Taiwan’s semiconductor industry, long dominant in the production of legacy chips, is now under pressure as Chinese firms aggressively expand their market share with lower prices and strong government support. In response, Taiwanese companies are considering a shift toward more advanced semiconductor technologies to stay competitive.
In 2015, Taiwan’s Powerchip Technology partnered with Hefei, China, to establish a new chip foundry, hoping to access China’s growing market. However, nine years later, that same Chinese foundry, Nexchip, has emerged as a major competitor, leveraging lower costs and China’s localization push. Chinese foundries such as Hua Hong and SMIC are gaining ground in the $56.3 billion mature-node chip market (28nm and larger). Their aggressive price-cutting and rapid expansion have put pressure on Taiwanese manufacturers like Powerchip, UMC, and Vanguard International, forcing them to either retreat or shift to more specialized and advanced semiconductor processes.

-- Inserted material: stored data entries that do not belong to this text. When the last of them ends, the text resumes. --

-- ==== Sys2Proof/Machine/Core.lean ====
section
/-!
DEFINITION. The machine as the host runs it.
-/

/-- The device: its state, its step and its state after reset. -/
def Sys2Proof.core : Host.Core := { State := Sys2Proof.Machine.State, Fault := Sys2Proof.Machine.Fault, Refusal := Sys2Proof.Machine.Refusal, step := Sys2Proof.Machine.step, reset := Sys2Proof.Machine.State.reset }
end

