/-- R337, R341 to R343, R346, R348, R352: taking a trap other than LOGFULL discards the run and leaves the pc at its header. With
a handler the warp is pending until the handler is done; without one, XLATE waits for its page, FUTEMPTY makes the warp ready
again, and a code that ends the launch does so; a trap in a handler warp ends it, but for XLATE. LOGFULL discards nothing: the
warp keeps its run, its held commit and its place, and its handler is due; with no handler the launch waits for its log. A
return restarts the warp at TRAPPC, one from LOGFULL leaves it where it is; after an XLATE whose address software has left and
whose record has not been resolved it waits for that; one that has stopped for a preemption stays stopped (R355). A discarded run keeps its packets and restarts from them (R60; log 6). -/
def Obligations.TrapsAreTaken : Prop :=
  ∀ (s : State) (w : WarpRef) (p : Warp) (l : Launch) (t : Trap),
    s.warp? w = some p → s.launch? p.launch = some l →
    let d := (s.modWarp w Warp.discard).modLaunch p.launch fun x => x.forget w
    let ends : Prop := s.takeTrap w t = d.endLaunch p.launch w.core { code := t.code, detail := p.logical }
    (t.code ≠ .logfull → ∀ q, d.warp? w = some q → w.core < s.cores.length → q.run = none ∧ q.pc = p.pc ∧ q.regs = p.regs ∧ q.marks = p.marks ∧
      q.fetched = match p.run with | some r => some r.src | none => p.fetched) ∧
    (w.hnd = false → t.code.never = false → t.code ≠ .xlate → t.code ≠ .logfull →
      (∀ e, s.vector l t.code = .ok (some e) → s.takeTrap w t = d.modWarp w fun x => { x with
        sched := .pending, readyAt := none, wait := .handler t e }) ∧
      (s.vector l t.code = .ok none →
        (t.code = .futempty → s.takeTrap w t = d.modWarp w fun x => { x with
          sched := .pending, readyAt := some (d.core w.core).cyc.toNat, wdog := 0 }) ∧
        (t.code ≠ .futempty → t.code ≠ .brk → ends)) ∧
      (s.vector l t.code = .error () → ends)) ∧
    (w.hnd = true → t.code ≠ .xlate → t.code ≠ .logfull → ends) ∧
    (l.logWait = false → p.handlerDue = none →
      let u := s.modLaunch p.launch fun x => { x with logWait := true }
      (w.hnd = false → ∀ e, s.vector l .logfull = .ok (some e) →
        s.logFull p.launch (some w) = u.modWarp w fun x => { x with due := some ({
          code := .logfull, pos := 25, info := 0, lanes := some x.live, kind := 0, addr := x.pc }, e) }) ∧
      (w.hnd = false → s.vector l .logfull = .ok none → s.logFull p.launch (some w) = u) ∧
      (w.hnd = true ∨ s.vector l .logfull = .error () →
        s.logFull p.launch (some w) = u.endLaunch p.launch w.core { code := .logfull, detail := p.logical })) ∧
    (l.logWait = true → s.logFull p.launch (some w) = s) ∧
    (∀ (c : Ctx) (x : Trap) (at_ : Word), w = ownerRef c.w → s.quiet c.w c.p = true → c.p.trap = some (x, at_) →
      x.code = .logfull → s.commitTret c false =
        .done ((s.modCore c.w.core fun k => { k with hnds := Tab.drop k.hnds c.w.slot }).modWarp w fun y =>
          { y with wdog := 0, due := none })) ∧
    (w.hnd = false → t.code.never = true → ends) ∧
    (t.code = .xlate → (w.hnd = true ∨ l.card.tvt = 0#64) →
      s.takeTrap w t = (d.xlateRecord l.tenant t.addr w.core t.kind l.card.addr).modWarp w fun x =>
        { x with wait := .fault (t.info / 2048) t.kind, sched := .pending, readyAt := none }) ∧
    (∀ (c : Ctx) (at_ : Word), w = ownerRef c.w → s.quiet c.w c.p = true → c.p.trap = some (t, at_) →
      t.code ≠ .logfull → c.r.yield = false →
      let blocks := t.code = .xlate ∧ at_ = trapAddr c.own.pc ∧ t.resolved = false
      let u := s.modCore c.w.core fun k => { k with hnds := Tab.drop k.hnds c.w.slot }
      s.commitTret c false = .done (u.modWarp w fun x =>
        { x with pc := at_, wdog := 0, fetched := if at_ = x.pc ∧ x.stop = false then x.fetched else none,
                 wait := if blocks then .fault (t.info / 2048) t.kind else .none,
                 sched := if x.stop = true then x.sched else if c.p.sched = .active ∧ ¬ blocks then .active else .pending,
                 readyAt := none,
                 lastIssue := (u.core c.w.core).cyc.toNat }))

/-- R29, R40 to R46: where the warp that the agenda names may issue, one step runs the instruction that the decoder reads from
the slot at the position of its run; an instruction that stalls leaves the state, and one that goes on is charged to the
ports, its threads have heard what its sync reads tell (R200; log 34), and it goes on with the chain group of its slot (R45). Around it the step takes the act off the agenda and puts the warp
in focus. An event of the device that the agenda names, and to which nothing makes it give way, is run in the same way. -/
def Obligations.StepRunsTheDecodedInstruction : Prop :=
  (∀ (s : State) (i : Instr) (rest : List Act), s.agenda = .event i :: rest → actOf i = none → isEncoded i = false →
    s.dev.halted = false → ({ s with agenda := rest } : State).givesWay i = false → step s = exec i { s with agenda := rest }) ∧
  ∀ (s u : State) (w : WarpRef) (rest : List Act) (p : Warp) (r : Run) (x : BitVec 32 × BitVec 10 × Word) (sl : Slot),
    s.agenda = .issue w :: rest → u = { s with agenda := rest } →
    u.warp? w = some p → u.admits w p = true → p.run = some r → r.commit = none →
    r.slots[r.pos - 1]? = some x → decodeSlot x.1 x.2.1 = .ok sl →
    step s = match exec sl.instr { u with focus := some w, stall := false } with
      | .next t => .next (if t.stall then u else
          { (u.overhear t w).charge w (u.asks w p) p.stamp (u.core w.core) with chain := if u.chainsOn t w then some w else none })
      | .fault f => .fault f
      | .refused y => .refused y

According to TrendForce, China held 34% of global mature-node chip production capacity in 2024, compared to Taiwan’s 43%. By 2027, China is expected to surpass Taiwan, further intensifying competition. Taiwanese chipmakers are moving toward specialized and advanced chip technologies. UMC has partnered with Intel to develop smaller, more sophisticated chips, while Powerchip is shifting its focus to 3D stacking, a technique that integrates logic and DRAM chips for better performance and energy efficiency.
The U.S.-China trade war has influenced the semiconductor industry significantly. The Biden administration has investigated China’s chip industry, while former President Donald Trump has threatened 100% tariffs on semiconductors made outside the U.S. These policies have pushed some Western companies to shift production away from China, benefiting Taiwanese firms.
At the same time, Beijing is ramping up efforts to strengthen its domestic semiconductor industry. Chinese companies like China Mobile and China Telecom are enforcing stricter requirements for using domestically made chips, reducing opportunities for Taiwanese firms in the Chinese market.
Taiwan’s legacy chipmakers are at a crossroads. With China’s aggressive expansion and U.S. trade policies reshaping the industry, Taiwanese companies must invest in cutting-edge technologies and explore new global markets to sustain their competitiveness.